**Your goal**
Your task is to gather the lines below that hold the string "Laws".
*** Material for this task ***
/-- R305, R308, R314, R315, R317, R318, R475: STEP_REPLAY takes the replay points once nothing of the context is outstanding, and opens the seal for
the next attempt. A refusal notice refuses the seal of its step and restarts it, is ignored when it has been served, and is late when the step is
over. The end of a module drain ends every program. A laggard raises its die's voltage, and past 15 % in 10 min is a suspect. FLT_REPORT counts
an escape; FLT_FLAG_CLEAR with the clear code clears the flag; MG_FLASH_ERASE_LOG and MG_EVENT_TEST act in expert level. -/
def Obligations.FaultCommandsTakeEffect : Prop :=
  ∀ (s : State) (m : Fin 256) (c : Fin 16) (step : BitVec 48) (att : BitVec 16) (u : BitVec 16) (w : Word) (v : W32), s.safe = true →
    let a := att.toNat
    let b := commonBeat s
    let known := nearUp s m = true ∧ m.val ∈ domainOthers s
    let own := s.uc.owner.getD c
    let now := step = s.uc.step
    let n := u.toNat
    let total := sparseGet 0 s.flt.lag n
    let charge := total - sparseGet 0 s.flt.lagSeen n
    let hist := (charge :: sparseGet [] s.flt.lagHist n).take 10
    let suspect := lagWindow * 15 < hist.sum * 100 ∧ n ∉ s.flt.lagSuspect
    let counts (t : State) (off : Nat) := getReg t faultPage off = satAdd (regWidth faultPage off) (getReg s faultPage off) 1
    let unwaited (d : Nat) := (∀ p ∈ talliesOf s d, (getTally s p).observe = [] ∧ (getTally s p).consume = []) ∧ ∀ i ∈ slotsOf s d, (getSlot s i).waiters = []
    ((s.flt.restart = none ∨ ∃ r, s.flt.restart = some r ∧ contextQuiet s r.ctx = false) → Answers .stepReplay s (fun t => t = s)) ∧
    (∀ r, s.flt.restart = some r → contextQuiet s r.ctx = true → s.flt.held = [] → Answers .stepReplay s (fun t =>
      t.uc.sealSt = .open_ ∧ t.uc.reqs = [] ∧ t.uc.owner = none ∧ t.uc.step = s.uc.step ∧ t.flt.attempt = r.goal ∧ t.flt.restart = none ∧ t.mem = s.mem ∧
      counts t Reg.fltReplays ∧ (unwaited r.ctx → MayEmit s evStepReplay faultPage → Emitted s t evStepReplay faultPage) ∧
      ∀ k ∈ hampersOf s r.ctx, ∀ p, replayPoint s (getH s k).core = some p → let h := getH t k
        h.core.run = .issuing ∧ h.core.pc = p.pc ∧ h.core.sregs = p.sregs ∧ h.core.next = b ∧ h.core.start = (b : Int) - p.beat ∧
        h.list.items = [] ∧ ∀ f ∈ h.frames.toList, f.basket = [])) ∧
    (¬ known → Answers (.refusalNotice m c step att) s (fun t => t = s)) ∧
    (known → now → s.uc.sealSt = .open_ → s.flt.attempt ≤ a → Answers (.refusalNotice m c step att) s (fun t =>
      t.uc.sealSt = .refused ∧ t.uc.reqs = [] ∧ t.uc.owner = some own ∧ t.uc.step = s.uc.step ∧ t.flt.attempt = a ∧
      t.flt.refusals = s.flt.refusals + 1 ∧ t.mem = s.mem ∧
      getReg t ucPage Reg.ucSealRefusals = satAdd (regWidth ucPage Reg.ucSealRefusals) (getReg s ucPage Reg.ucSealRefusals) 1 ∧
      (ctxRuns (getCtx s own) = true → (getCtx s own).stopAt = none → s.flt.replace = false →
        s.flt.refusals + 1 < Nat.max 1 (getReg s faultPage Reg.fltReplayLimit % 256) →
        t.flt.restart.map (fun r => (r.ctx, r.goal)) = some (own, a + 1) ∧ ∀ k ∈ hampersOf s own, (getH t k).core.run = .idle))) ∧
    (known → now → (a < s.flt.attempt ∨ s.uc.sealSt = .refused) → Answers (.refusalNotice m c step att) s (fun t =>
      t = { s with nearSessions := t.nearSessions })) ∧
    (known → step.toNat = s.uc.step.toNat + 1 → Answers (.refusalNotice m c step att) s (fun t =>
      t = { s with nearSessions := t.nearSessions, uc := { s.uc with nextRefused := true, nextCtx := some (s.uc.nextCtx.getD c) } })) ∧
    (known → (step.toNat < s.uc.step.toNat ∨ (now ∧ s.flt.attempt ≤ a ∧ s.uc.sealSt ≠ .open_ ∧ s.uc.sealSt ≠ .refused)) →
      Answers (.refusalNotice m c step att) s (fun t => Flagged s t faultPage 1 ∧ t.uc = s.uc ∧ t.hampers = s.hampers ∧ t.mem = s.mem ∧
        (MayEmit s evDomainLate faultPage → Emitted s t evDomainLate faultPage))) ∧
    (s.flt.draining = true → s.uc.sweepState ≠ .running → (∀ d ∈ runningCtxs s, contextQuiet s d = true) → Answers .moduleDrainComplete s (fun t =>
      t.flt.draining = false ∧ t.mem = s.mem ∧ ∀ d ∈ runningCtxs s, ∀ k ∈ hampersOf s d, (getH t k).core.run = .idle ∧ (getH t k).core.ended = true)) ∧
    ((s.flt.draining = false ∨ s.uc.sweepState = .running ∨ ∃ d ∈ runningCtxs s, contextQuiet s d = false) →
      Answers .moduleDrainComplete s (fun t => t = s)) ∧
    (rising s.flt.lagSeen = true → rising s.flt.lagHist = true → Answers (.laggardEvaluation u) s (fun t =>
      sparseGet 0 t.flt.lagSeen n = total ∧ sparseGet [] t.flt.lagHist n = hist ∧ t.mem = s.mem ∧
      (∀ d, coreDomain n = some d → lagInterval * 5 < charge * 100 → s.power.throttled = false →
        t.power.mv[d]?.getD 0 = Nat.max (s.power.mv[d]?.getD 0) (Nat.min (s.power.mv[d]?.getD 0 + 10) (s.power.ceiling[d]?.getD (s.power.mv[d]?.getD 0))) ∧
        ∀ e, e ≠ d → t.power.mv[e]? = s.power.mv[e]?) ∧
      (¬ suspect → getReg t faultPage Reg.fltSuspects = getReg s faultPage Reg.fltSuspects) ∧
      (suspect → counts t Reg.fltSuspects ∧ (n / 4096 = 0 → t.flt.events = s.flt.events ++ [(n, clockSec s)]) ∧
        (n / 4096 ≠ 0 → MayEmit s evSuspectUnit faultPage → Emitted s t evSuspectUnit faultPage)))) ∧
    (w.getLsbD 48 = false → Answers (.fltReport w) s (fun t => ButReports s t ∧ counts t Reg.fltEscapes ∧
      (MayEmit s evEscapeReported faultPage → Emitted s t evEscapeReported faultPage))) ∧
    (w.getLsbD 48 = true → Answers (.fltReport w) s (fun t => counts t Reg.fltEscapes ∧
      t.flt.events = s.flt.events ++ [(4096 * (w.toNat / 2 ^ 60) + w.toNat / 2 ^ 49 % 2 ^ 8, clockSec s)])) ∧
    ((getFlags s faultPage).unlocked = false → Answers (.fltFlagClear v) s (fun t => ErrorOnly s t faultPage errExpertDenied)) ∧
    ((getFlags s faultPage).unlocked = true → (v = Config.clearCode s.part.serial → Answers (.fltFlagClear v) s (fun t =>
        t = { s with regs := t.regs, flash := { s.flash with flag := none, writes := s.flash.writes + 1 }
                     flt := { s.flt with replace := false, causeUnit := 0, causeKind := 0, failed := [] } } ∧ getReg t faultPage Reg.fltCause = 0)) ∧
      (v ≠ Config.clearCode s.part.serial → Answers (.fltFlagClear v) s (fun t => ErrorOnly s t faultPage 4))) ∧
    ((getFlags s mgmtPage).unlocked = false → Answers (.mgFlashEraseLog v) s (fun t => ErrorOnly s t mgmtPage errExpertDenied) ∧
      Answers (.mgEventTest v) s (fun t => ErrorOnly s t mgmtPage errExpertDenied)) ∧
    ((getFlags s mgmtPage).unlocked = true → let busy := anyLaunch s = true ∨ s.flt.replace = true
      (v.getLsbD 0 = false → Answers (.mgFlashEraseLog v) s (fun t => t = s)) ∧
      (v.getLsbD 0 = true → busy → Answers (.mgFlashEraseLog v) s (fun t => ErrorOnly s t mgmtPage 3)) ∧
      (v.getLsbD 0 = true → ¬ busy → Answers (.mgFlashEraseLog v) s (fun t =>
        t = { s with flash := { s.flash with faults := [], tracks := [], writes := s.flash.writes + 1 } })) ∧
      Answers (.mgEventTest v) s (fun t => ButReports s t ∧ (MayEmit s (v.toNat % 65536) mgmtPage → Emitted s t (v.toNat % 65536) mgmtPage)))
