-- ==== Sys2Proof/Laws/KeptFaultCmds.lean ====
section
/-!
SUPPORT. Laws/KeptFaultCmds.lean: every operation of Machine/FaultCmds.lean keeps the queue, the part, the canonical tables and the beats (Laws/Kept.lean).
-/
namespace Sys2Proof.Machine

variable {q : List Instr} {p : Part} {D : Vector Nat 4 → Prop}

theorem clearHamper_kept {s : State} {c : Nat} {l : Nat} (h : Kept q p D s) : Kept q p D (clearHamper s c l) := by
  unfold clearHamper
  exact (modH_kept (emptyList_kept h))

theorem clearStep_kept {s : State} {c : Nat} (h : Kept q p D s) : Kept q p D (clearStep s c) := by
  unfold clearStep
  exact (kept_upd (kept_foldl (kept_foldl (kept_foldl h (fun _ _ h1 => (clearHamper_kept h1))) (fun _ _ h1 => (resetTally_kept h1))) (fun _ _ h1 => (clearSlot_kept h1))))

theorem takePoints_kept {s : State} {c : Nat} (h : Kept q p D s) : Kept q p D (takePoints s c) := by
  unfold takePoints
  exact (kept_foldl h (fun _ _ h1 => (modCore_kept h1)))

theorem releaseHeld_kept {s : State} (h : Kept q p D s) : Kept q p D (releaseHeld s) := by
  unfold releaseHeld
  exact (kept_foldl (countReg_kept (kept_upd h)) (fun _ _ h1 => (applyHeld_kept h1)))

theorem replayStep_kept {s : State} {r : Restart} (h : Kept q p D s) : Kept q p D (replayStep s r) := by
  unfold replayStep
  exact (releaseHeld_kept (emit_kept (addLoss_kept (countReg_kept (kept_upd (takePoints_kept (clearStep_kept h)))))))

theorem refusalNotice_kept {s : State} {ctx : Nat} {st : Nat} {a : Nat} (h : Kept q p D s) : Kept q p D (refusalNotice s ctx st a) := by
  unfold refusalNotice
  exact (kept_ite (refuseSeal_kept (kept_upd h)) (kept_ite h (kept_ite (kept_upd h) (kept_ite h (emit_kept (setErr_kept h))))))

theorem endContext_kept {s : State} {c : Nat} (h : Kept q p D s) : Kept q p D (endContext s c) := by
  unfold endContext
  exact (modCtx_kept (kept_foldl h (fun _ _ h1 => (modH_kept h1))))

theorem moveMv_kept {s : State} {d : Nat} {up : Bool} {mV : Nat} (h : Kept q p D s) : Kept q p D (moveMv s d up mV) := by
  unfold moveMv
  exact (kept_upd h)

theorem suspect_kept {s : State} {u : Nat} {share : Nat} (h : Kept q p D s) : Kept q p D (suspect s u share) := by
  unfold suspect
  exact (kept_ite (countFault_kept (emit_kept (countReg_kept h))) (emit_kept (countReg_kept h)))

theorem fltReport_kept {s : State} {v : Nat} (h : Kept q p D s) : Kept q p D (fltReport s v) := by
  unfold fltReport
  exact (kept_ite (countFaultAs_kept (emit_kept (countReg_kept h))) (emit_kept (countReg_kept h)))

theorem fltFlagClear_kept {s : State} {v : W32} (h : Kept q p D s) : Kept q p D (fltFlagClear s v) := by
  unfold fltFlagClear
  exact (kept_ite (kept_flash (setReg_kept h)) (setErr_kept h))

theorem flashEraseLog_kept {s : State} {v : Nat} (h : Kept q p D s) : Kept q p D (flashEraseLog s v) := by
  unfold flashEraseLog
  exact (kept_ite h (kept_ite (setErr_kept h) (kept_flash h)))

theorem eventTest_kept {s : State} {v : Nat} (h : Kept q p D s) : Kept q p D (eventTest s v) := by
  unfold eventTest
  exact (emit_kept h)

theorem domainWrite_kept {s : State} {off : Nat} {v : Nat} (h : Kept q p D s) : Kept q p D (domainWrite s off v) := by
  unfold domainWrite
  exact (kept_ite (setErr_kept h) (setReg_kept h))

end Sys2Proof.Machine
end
*** End of Material for this task ***
*** Material for this task ***
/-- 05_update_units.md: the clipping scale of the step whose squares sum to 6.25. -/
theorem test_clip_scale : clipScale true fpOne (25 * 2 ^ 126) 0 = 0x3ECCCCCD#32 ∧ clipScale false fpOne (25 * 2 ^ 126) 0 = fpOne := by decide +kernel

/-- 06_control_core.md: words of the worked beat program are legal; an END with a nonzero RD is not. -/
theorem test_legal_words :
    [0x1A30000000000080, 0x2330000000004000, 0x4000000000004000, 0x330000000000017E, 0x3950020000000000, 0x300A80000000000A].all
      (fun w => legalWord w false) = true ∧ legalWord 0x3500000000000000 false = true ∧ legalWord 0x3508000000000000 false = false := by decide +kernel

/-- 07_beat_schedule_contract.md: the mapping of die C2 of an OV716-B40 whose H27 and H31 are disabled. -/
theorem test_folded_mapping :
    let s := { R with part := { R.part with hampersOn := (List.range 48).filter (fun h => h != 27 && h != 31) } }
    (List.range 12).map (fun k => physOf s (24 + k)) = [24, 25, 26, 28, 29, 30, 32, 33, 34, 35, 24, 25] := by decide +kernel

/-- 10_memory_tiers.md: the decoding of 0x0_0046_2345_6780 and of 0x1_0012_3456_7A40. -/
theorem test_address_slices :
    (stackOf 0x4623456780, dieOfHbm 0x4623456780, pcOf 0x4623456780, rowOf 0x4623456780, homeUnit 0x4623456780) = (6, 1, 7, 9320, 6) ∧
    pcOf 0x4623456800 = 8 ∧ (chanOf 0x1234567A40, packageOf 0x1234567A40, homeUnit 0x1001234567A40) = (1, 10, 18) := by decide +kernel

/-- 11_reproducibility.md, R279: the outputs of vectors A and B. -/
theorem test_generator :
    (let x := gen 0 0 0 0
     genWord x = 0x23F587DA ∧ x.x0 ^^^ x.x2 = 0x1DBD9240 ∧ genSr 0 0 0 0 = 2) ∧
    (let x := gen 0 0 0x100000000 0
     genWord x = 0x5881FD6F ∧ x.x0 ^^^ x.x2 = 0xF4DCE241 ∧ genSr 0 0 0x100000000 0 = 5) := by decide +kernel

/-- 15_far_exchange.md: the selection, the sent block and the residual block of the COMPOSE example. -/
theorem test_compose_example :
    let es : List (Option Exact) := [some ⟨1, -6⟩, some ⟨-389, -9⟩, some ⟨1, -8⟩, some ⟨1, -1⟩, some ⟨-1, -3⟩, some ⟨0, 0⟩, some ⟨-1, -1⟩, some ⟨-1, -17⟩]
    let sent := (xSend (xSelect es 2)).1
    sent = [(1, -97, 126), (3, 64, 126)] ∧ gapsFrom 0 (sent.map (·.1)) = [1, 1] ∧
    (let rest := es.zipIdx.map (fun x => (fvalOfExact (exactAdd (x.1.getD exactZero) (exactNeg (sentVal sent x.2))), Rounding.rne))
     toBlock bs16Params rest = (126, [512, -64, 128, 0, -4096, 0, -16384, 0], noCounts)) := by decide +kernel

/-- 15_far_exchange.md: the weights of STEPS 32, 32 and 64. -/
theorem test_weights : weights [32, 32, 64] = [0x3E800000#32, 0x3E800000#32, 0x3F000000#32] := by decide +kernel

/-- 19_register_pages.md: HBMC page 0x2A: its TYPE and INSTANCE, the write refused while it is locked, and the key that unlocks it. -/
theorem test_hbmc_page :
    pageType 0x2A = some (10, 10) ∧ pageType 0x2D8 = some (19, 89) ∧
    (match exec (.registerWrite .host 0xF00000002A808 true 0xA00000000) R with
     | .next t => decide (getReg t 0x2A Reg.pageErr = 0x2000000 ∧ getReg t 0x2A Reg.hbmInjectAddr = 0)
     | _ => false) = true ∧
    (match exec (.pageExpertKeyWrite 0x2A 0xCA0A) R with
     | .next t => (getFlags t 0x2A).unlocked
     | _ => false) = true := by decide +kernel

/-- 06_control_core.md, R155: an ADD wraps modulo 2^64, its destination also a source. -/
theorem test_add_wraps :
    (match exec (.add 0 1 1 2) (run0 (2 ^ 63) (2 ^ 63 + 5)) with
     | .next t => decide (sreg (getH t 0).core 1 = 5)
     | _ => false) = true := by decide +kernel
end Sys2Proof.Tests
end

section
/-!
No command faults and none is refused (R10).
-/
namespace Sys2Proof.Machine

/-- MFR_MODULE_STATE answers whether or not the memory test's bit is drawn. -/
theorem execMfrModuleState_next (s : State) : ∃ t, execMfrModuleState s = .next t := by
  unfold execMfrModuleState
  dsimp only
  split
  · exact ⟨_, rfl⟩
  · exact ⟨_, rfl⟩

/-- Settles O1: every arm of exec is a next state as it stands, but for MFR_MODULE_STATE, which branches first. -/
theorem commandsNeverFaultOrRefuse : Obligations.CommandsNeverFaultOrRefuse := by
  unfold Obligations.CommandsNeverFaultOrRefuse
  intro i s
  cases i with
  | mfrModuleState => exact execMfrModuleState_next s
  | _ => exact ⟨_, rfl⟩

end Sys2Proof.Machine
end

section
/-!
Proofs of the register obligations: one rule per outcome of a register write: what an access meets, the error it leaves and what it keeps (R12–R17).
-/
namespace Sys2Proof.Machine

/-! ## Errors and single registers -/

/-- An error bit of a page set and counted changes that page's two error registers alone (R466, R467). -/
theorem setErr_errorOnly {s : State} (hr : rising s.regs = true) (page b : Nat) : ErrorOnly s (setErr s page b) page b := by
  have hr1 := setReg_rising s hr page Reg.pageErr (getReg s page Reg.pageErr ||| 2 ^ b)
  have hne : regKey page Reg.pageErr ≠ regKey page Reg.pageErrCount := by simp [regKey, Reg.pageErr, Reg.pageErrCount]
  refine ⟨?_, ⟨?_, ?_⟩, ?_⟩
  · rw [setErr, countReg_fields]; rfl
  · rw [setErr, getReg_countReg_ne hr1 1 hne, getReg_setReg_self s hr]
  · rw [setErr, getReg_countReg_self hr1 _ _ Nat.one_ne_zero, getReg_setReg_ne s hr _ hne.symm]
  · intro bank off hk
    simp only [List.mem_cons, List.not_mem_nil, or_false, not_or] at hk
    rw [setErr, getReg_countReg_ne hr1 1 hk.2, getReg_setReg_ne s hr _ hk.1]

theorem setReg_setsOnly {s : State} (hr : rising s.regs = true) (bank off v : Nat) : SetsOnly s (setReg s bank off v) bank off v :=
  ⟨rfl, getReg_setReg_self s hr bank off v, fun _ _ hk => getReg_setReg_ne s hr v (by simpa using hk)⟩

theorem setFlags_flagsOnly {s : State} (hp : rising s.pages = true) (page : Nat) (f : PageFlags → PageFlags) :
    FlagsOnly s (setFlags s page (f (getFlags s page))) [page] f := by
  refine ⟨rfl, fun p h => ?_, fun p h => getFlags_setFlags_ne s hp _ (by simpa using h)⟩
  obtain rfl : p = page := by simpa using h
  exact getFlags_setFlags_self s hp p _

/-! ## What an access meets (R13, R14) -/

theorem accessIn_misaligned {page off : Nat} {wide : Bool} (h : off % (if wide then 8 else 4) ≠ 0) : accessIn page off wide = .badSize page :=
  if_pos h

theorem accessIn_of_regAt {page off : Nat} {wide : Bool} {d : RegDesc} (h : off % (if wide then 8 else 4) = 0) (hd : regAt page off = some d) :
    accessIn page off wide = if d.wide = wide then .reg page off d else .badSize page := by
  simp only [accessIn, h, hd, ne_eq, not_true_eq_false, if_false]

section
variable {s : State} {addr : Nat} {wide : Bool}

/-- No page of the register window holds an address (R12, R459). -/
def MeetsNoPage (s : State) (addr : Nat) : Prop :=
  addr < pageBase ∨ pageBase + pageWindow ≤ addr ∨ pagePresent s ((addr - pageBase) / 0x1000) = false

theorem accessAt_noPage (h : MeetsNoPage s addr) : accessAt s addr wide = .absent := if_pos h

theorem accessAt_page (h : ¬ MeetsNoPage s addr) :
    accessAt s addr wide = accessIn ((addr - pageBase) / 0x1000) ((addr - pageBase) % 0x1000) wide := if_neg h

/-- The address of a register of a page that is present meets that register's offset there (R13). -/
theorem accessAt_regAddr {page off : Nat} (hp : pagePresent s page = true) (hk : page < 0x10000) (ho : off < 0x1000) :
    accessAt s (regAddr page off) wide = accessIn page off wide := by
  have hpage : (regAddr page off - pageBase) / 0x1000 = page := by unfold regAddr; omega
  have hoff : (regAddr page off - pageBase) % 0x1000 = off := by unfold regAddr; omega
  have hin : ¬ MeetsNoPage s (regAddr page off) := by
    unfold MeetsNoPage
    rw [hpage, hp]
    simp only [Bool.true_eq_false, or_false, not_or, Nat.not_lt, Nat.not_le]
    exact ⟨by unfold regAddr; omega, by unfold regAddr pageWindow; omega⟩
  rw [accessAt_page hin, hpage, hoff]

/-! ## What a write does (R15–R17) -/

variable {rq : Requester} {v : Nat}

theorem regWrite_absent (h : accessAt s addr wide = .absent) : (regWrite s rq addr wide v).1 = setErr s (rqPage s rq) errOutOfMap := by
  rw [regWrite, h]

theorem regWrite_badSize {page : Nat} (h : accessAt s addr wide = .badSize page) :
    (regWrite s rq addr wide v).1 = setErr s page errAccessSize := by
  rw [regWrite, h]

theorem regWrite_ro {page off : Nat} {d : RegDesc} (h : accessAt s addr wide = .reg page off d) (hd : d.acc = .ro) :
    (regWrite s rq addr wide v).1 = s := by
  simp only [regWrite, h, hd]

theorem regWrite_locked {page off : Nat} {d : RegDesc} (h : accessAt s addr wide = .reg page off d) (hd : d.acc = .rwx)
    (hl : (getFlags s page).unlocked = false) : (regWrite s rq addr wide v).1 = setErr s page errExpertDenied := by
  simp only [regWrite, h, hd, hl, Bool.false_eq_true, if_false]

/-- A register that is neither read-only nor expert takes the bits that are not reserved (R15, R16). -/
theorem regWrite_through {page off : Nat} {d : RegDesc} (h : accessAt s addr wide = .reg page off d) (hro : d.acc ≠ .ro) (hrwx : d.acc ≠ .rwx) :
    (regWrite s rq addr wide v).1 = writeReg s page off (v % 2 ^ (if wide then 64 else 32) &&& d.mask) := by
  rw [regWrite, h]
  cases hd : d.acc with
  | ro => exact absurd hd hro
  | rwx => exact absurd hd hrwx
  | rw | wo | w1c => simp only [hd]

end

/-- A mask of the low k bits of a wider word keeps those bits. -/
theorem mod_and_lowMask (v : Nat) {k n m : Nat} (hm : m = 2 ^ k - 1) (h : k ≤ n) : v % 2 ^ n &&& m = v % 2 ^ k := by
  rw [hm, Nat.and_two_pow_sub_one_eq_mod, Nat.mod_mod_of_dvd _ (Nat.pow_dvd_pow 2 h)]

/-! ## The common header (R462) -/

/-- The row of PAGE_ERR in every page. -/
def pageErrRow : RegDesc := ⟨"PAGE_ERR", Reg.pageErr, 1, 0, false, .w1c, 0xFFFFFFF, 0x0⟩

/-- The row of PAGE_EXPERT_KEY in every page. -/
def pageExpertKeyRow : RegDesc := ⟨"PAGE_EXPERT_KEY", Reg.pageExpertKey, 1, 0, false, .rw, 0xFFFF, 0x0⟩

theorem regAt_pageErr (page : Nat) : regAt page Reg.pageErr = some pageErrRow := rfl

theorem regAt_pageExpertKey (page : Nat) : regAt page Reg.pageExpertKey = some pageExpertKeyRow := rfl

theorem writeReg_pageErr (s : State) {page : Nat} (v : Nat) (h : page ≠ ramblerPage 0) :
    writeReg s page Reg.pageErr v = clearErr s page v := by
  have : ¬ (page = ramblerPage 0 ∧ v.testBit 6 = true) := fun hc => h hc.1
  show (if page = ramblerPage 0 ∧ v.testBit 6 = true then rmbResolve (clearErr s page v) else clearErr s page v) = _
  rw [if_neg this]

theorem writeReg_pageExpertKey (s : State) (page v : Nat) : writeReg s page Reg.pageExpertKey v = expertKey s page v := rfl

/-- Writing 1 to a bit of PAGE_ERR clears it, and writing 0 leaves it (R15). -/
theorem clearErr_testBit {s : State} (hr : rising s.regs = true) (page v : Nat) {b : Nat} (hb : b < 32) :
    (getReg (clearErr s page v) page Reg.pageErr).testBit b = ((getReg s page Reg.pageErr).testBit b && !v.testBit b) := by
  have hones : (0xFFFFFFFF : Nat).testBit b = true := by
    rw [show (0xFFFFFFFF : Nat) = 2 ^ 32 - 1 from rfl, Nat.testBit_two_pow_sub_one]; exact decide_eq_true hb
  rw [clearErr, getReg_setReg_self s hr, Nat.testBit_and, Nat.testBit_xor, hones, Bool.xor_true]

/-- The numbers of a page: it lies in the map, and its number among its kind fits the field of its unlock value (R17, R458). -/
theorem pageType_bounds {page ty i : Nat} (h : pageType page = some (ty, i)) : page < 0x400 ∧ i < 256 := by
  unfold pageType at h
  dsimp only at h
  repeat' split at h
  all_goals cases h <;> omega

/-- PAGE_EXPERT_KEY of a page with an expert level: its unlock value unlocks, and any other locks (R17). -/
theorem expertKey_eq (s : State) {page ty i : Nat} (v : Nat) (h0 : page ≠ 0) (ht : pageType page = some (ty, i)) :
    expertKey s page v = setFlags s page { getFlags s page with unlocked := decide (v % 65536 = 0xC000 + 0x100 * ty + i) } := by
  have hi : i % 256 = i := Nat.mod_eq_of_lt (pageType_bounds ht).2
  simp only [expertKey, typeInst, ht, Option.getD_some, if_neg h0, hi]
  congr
*** End of Material for this task ***
**Expected answer**
-- ==== Sys2Proof/Laws/KeptFaultCmds.lean ====
SUPPORT. Laws/KeptFaultCmds.lean: every operation of Machine/FaultCmds.lean keeps the queue, the part, the canonical tables and the beats (Laws/Kept.lean).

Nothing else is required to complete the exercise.